All are mackerel, it is just a reflection. 
except the two big ones, thats bonito.
We prepare them grilled or we cook them in salt, vinegar.... and put them in jars with oil.


----------



## robert flynt

Molokai said:


> barry richardson said:
> 
> 
> 
> Nice catch! Are those makerel? How do you prepare them? And what is the fish with the yellow spots?
> 
> 
> 
> All are mackerel, it is just a reflection.
> except the two big ones, thats bonito.
> We prepare them grilled or we cook them in salt, vinegar.... and put them in jars with oil.
Click to expand...

 We have spanish mackerel and king mackerel here in the gulf of mexico but there is a recommended limit you should consume because of the mercury content in them. Me I prefer to fish for spotted sea trout ( speckle trout). We will be keeping my grandson for my son and daughterinlaw the weekend of 18th so my daughterinlaw can fish a womens deep sea fishing tournament.
Robert


----------



## barry richardson

Molokai said:


> Hey, if i dont see some photos any time soon, i am going to think that its just another fisherman story. The one when they tie his hands and he says : i caught a fish with eyes this big!

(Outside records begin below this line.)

-- ==== Sys2Proof/Certificates/Slice0/Obligations.lean ====
section
/-!
DEFINITION. The statements about the model that the provers settle, by families of commands. `Answers i s P` says that exec
answers a next state that satisfies P; `quiet` compares states without their message traffic.
-/

open Sys2Proof Sys2Proof.Machine

/-! ## The queue and reset -/

/-- A step takes the command at the front of the queue and runs it on the state with the queue's rest. Where the spec leaves a
choice, this follows assumption 1, the model's own. -/
def Obligations.StepRunsFrontCommand : Prop :=
  ∀ (c : Instr) (rest : List Instr) (s : State), s.pending = c :: rest → step s = exec c { s with pending := rest }

/-- On an empty queue the module idles, and only its time moves, by 1 ns, once it has started: the model's own choice (assumption 2). -/
def EmptyQueueIdles : Prop :=
  ∀ s : State, s.pending = [] →
    step s = .next { s with now := if s.power.started then s.now + 1 else s.now }

/-- A step consumes one command and no command puts another into the queue. -/
def StepConsumesOneCommand : Prop :=
  ∀ (c : Instr) (rest : List Instr) (s t : State), s.pending = c :: rest → step s = .next t → t.pending = rest

/-- A step consumes one command; on an empty queue the module idles (the model's choice). -/
def Obligations.QueueIsConsumed : Prop := EmptyQueueIdles ∧ StepConsumesOneCommand

/-- Every memory of the module stays in its canonical form whatever command a step runs. Where the spec leaves a choice, this
follows assumption 8, the model's own. -/
def Obligations.StepKeepsMemoriesCanonical : Prop :=
  ∀ s t : State, s.memsWf = true → step s = .next t → t.memsWf = true

/-- Reset has the module's parts and every memory in canonical form, with no command waiting; the registers stand at the values
that the spec gives: every side STARTING, every pigeonhole and tray register 0 (R413, R416), events to tray 0 (R427), every
policy OFF (R449), admission and drawer cache at their defaults (R59, R260), stream 0 alone (R60). Where the spec leaves a
choice, this follows assumptions 5, 7, the model's own. -/
def Obligations.ResetIsWellFormed : Prop :=
  State.reset.memsWf = true ∧ State.reset.shape = true ∧ State.reset.pending = [] ∧
    (∀ c : Ct, State.reset.side c = 2 ∧
      (∀ p ∈ (State.reset.ct c).pigeons, (∀ w ∈ p.data, w = 0) ∧ p.status = 0 ∧ p.irqEn = false ∧ p.overrun = false ∧ p.done = false ∧
        p.go = false) ∧
      (∀ x ∈ (State.reset.ct c).trays, (∀ w ∈ x.out, w = 0) ∧ (∀ w ∈ x.inn, w = 0) ∧ x.outHead = 0 ∧ x.outTail = 0 ∧ x.inHead = 0 ∧
        x.inTail = 0 ∧ x.irqEn = false ∧ x.overrun = false)) ∧
    State.reset.cp.eventTray = 0 ∧ (∀ p ∈ State.reset.cp.policies, p.on = false) ∧
    (∀ c : Cab, (State.reset.cab c).cacheGib = 8 ∧ (State.reset.cab c).adm =
      { target := 288, wait := 250, prefill := 1024, bwd := 4000, quota := 256, isOpen := true }) ∧
    State.reset.streams.map Stream.id = [0] ∧ State.reset.pages = [] ∧ State.reset.hopsBroken = 0

/-- The module keeps its parts: 2 control dies with 32 pigeonholes and 56 trays each, 16 cabinets, 16 compute dies, 32
stacks, 4 edge dies. -/
def Obligations.StepKeepsParts : Prop :=
  ∀ s t : State, s.shape = true → step s = .next t → t.shape = true

/-- Reset has no request, no session and one stream; whatever a step runs, request, stream and session numbers stay unique. Where
the spec leaves a choice, this follows assumptions 6, 66, the model's own. -/
def Obligations.StepKeepsNumbersUnique : Prop :=
  State.reset.idsUnique ∧ ∀ s t : State, s.idsUnique → step s = .next t → t.idsUnique

/-! ## Mailboxes -/

/-- What one write to a pigeonhole's CTRL does, by the bits written and the state it meets (R414): it clears OVERRUN, sets
IRQ_EN as written, then DONE, WITHDRAW and GO act in this order; the message registers stay. -/
def CtrlEffect (p q : Pigeon) (v : Nat) : Prop :=
  let done := v.testBit 1 && p.done
  let idle := p.status = 0 ∨ (p.status = 3 ∧ done) ∨ (p.status = 1 ∧ v.testBit 4)
  q.data = p.data ∧ q.held = p.held ∧ q.irqEn = v.testBit 3 ∧ q.done = (p.done && !done) ∧
    (v.testBit 0 → idle → q.status = 1 ∧ q.go = true ∧ q.overrun = (p.overrun && !v.testBit 2)) ∧
    (v.testBit 0 → ¬idle → q.status = p.status ∧ q.go = p.go ∧ q.overrun = true) ∧
    (¬v.testBit 0 → q.overrun = (p.overrun && !v.testBit 2) ∧ (idle → q.status = 0) ∧ (¬idle → q.status = p.status) ∧
      q.go = (p.go && !(p.status == 1 && v.testBit 4)))

/-- The rows that write a pigeonhole's CTRL: GO posts a message where STATUS is IDLE, DONE gives the pigeonhole back, WITHDRAW
takes a posted message back, OVERRUN is cleared, IRQ_EN takes the bit written. Nothing else changes. -/
def PigeonholeControl : Prop :=
  ∀ (s : State) (ct : Ct) (n : Fin 32) (v : Half), s.ctLives ct = true →
    let row := fun (i : Instr) (w : Nat) => Answers i s fun t =>
      ∃ f : Pigeon → Pigeon, t = s.modPigeon ct n f ∧ ∀ p, CtrlEffect p (f p) w
    row (.pigeonholeGo ct n v) (v.toNat ||| 1) ∧ row (.pigeonholeDone ct n v) (v.toNat ||| 2) ∧
      row (.withdraw ct n v) (v.toNat ||| 16) ∧ row (.pigeonholeOverrunClear ct n v) (v.toNat ||| 4) ∧
      row (.pigeonholeIrqEn ct n v) v.toNat

/-- The rows that write a tray's registers (R416, R417): OUT_TAIL and IN_HEAD take an index that leaves at most 64 words
behind, or passes no word that is not there, and else set OVERRUN; CTRL clears OVERRUN and takes IRQ_EN. -/
def TrayRegisters : Prop :=
  ∀ (s : State) (ct : Ct) (n : Fin 56) (v : Word), s.ctLives ct = true →
    let row := fun (i : Instr) (P : Tray → Tray → Prop) => Answers i s fun t =>
      ∃ f : Tray → Tray, t = s.modTray ct n f ∧ ∀ x, P x (f x)
    row (.outTailWrite ct n v) (fun x y =>
        let d := (v.toNat % 128 + 128 - x.outHead.val) % 128
        (d ≤ 64 → y = { x with outTail := Fin.ofNat 128 v.toNat }) ∧ (64 < d → y = { x with overrun := true })) ∧
      row (.inHeadWrite ct n v) (fun x y =>
        let d := (v.toNat % 128 + 128 - x.inHead.val) % 128
        let have_ := (x.inTail.val + 128 - x.inHead.val) % 128
        (d ≤ have_ → y = { x with inHead := Fin.ofNat 128 v.toNat }) ∧ (have_ < d → y = { x with overrun := true })) ∧
      row (.trayOverrunClear ct n v) (fun x y => y = { x with overrun := false, irqEn := v.toNat.testBit 3 }) ∧
      row (.trayIrqEn ct n v) (fun x y =>
        y = { x with overrun := x.overrun && !v.toNat.testBit 2, irqEn := v.toNat.testBit 3 })

/-- What a write to a pigeonhole or tray register does. Where the spec leaves a choice, this follows assumption 13, the model's
own. -/
def Obligations.MailboxRegisters : Prop := PigeonholeControl ∧ TrayRegisters

/-- DOORBELL (R417 to R419): the side takes the message at OUT_HEAD whole, once all of its words lie below OUT_TAIL, and judges a
bad LENGTH by its header alone; a side that takes no message hears the doorbell later. Only that tray changes. -/
def DoorbellTakesMessages : Prop :=
  ∀ (s : State) (ct : Ct) (n : Fin 56) (v : Word), s.ctLives ct = true →
    Answers (.doorbell ct n v) s fun t => ∃ f : Tray → Tray, t = s.modTray ct n f ∧ ∀ x,
      let words := (x.outTail.val + 128 - x.outHead.val) % 128
      let len := bits (wordAt x.out (x.outHead.val % 64)) 15 0
      (s.listens ct = false → f x = { x with rung := true }) ∧
      (s.listens ct = true → words < 2 → f x = x) ∧
      (s.listens ct = true → 2 ≤ words → len % 8 = 0 → len ≤ 496 → words < 2 + len / 8 → f x = x) ∧
      (s.listens ct = true → 2 ≤ words → len % 8 = 0 → len ≤ 496 → 2 + len / 8 ≤ words →
        ∃ more, (f x).inbox = x.inbox ++ ringRead x.out x.outHead.val (2 + len / 8) :: more) ∧
      (s.listens ct = true → 2 ≤ words → (len % 8 ≠ 0 ∨ 496 < len) →
        f x = { x with inbox := x.inbox ++ [ringRead x.out x.outHead.val 2], outHead := x.outTail })

/-- REGISTER_WRITE into control memory (R10, R408): the bytes written, least significant first, and no other byte of either
control die's memory; a width other than 1, 2, 4 or 8 bytes raises an access fault and writes nothing. -/
def CoreWritesControlMemory : Prop :=
  ∀ (s : State) (core : Ct) (addr : BitVec 48) (size : Nat) (v : Word), s.shape = true → (s.ct core).reached8 = true →
    s.ctLives core = true →
    (size ∈ [1, 2, 4, 8] → addr.toNat + size ≤ 0x20_0000_0000 →
      Answers (.registerWrite core addr size v) s fun t =>
        (∀ x, Mem.get x (t.ct core).mem =
          if addr.toNat ≤ x ∧ x < addr.toNat + size then BitVec.ofNat 8 (v.toNat >>> (8 * (x - addr.toNat)))
          else Mem.get x (s.ct core).mem) ∧
        t.bus = { core := core, fault := false, data := [] } ∧
        ∃ m, t = { s.modCt core (fun c => { c with mem := m }) with bus := t.bus }) ∧
    (size ∉ [1, 2, 4, 8] →
      Answers (.registerWrite core addr size v) s fun t =>
        t = { s with bus := { core := core, fault := true, data := [] } })

/-- REGISTER_WRITE into the core's own pigeonholes (R408, R413): a 32-bit write to DATA k is stored while STATUS is IDLE and
else sets OVERRUN; a write to CTRL acts as R414 says; a width or alignment that the channel does not take raises an access
fault and leaves the channel unchanged. -/
def CoreWritesPigeonhole : Prop :=
  ∀ (s : State) (core : Ct) (n : Fin 32) (k : Fin 16) (v : Word), (s.ct core).reached8 = true → s.ctLives core = true →
    let base := 0xf0_0000_0000 + 256 * n.val
    (Answers (.registerWrite core (BitVec.ofNat 48 (base + 4 * k.val)) 4 v) s fun t =>
        ∃ f : Pigeon → Pigeon, t = { s.modPigeon core n f with bus := { core := core, fault := false, data := [] } } ∧ ∀ p,
          (p.status = 0 → f p = { p with data := updAt k.val (fun _ => v.setWidth 32) p.data }) ∧
          (p.status ≠ 0 → f p = { p with overrun := true })) ∧
    (Answers (.registerWrite core (BitVec.ofNat 48 (base + 0x40)) 4 v) s fun t =>
        ∃ f : Pigeon → Pigeon, t = { s.modPigeon core n f with bus := { core := core, fault := false, data := [] } } ∧
          ∀ p, CtrlEffect p (f p) (v.toNat % 2 ^ 32)) ∧
    (Answers (.registerWrite core (BitVec.ofNat 48 (base + 4 * k.val)) 2 v) s fun t =>
        t = { s with bus := { core := core, fault := true, data := [] } })

/-- What a write by a core does in control memory and in its channels. Where the spec leaves a choice, this follows assumptions
13, 74, the model's own. -/
def Obligations.CoreWrites : Prop := CoreWritesControlMemory ∧ CoreWritesPigeonhole

/-- HELD_RESPONSE_WRITE (R420): what a channel holds is written in order once room appears: a pigeonhole's next message when
it is given back, a tray's when its IN ring has room. -/
def HeldResponsesAreWritten : Prop :=
  (∀ (s : State) (ct : Ct) (n : Fin 32),
    Answers (.heldResponseWrite (.pigeon ct n)) s fun t => ∃ f : Pigeon → Pigeon, t = s.modPigeon ct n f ∧ ∀ p,
      (∀ m rest, p.held = m :: rest → p.done = false → p.status = 0 →
        f p = { p with held := rest, data := (halves m ++ List.replicate 16 0).take 16, status := 3, done := true, go := false }) ∧
      (p.held = [] ∨ p.done = true ∨ p.status ≠ 0 → f p = p)) ∧
  (∀ (s : State) (ct : Ct) (n : Fin 56),
    Answers (.heldResponseWrite (.tray ct n)) s fun t => ∃ f : Tray → Tray, t = s.modTray ct n f ∧ ∀ x,
      (∀ m, x.held = [m] → m.length ≤ x.room →
        f x = { x with held := [], inn := ringWrite x.inn x.inTail.val m, inTail := Fin.ofNat 128 (x.inTail.val + m.length) }) ∧
      (∀ m rest, x.held = m :: rest → x.room < m.length → f x = x))

/-! ## Requests, the journal and the take-over -/

/-- Every Ilnil command that its channel, its stream, its LENGTH or a reserved field refuses (R12, R411, R415, R421, R426): the
command completes with that code alone, and nothing but messages changes. -/
def RefusedCommandCompletesWithCode : Prop :=
  ∀ (i : Instr) (info : CmdInfo) (src : Src) (req : Req) (s : State) (code : Nat), ilnilOf i = some (info, src, req) →
    s.cpRuns = true → s.ctOf src = s.cp.active → s.takes src = true →
    s.cp.heldCmds.contains (replyOf info src req) = false → (s.takeFrom src (reqWords info.opcode req)).isSome = true →
    (s.resend (replyOf info src req)).isNone = true → (s.openReq? (chanKey src) req.mseq).isNone = true →
    (headerCode src req = some code ∨ (headerCode src req = none ∧ s.routeCode info src req = some code)) →
    Answers i s fun t => t.answered (replyOf info src req) 0 code [] = true ∧ t.quiet = s.quiet

/-- Which code refuses (R12, R411, R415, R418, R421, R426): an opcode that a secure channel does not accept, a command whose
response no pigeonhole can carry, a stream that is not in use, one bound to a tenant named on a mailbox, a payload that does not
match LENGTH, a reserved field that is not zero. -/
def RefusalCodes : Prop :=
  (∀ (s : State) (info : CmdInfo) (src : Src) (req : Req), secureSrc src = true → info.secure = false →
    s.routeCode info src req = some Code.wrongChannel) ∧
  (∀ (s : State) (info : CmdInfo) (ct : Ct) (n : Fin 32) (req : Req), n.val < 24 → info.hole = false →
    s.routeCode info (.pigeon ct n) req = some Code.channelUnsuited) ∧
  (∀ (s : State) (info : CmdInfo) (ct : Ct) (n : Fin 56) (req : Req), n.val < 48 → info.rule ≠ .session →
    s.stream? req.stream.val = none → s.routeCode info (.tray ct n) req = some Code.streamUnknown) ∧
  (∀ (s : State) (info : CmdInfo) (ct : Ct) (n : Fin 56) (req : Req) (x : Stream), n.val < 48 →
    s.stream? req.stream.val = some x → req.stream.val ≠ 0 → x.owner = 1 →
    s.routeCode info (.tray ct n) req = some Code.wrongChannel) ∧
  (∀ (src : Src) (req : Req), req.length.toNat % 8 ≠ 0 ∨ 496 < req.length.toNat → headerCode src req = some Code.badLength) ∧
  (∀ (src : Src) (req : Req), req.length.toNat = 8 * req.payload.length → frameOk src req.length.toNat = true →
    bitAt req.word1 15 = false → req.kind ≠ 0 ∨ req.word1 ≠ 0 → headerCode src req = some Code.reservedNonzero)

OK Tomi, I got my scanner working so here is one. California Sheepshead. It was about 15 lbs, good sized for that species. They love squid.... Picture taken at San Clemente Island.

[attachment=27731]

Reactions: Like 1 | Way Cool 1


----------



## Kevin

Nice one Barry. I never seen one that color. In the GOM what we called sheepshead looked noting like that. Ours were black and gray-ish striped and had teeth like humans - it was eerie. Probably kind of like "ironwood" just depends on the regional terminology but totally different species. How do they fight pretty good? What about eating they taste good?

Reactions: Agree 1


----------



## barry richardson

Kevin said:


> Nice one Barry. I never seen one that color. In the GOM what we called sheepshead looked noting like that. Ours were black and gray-ish striped and had teeth like humans - it was eerie. Probably kind of like "ironwood" just depends on the regional terminology but totally different species. How do they fight pretty good? What about eating they taste good?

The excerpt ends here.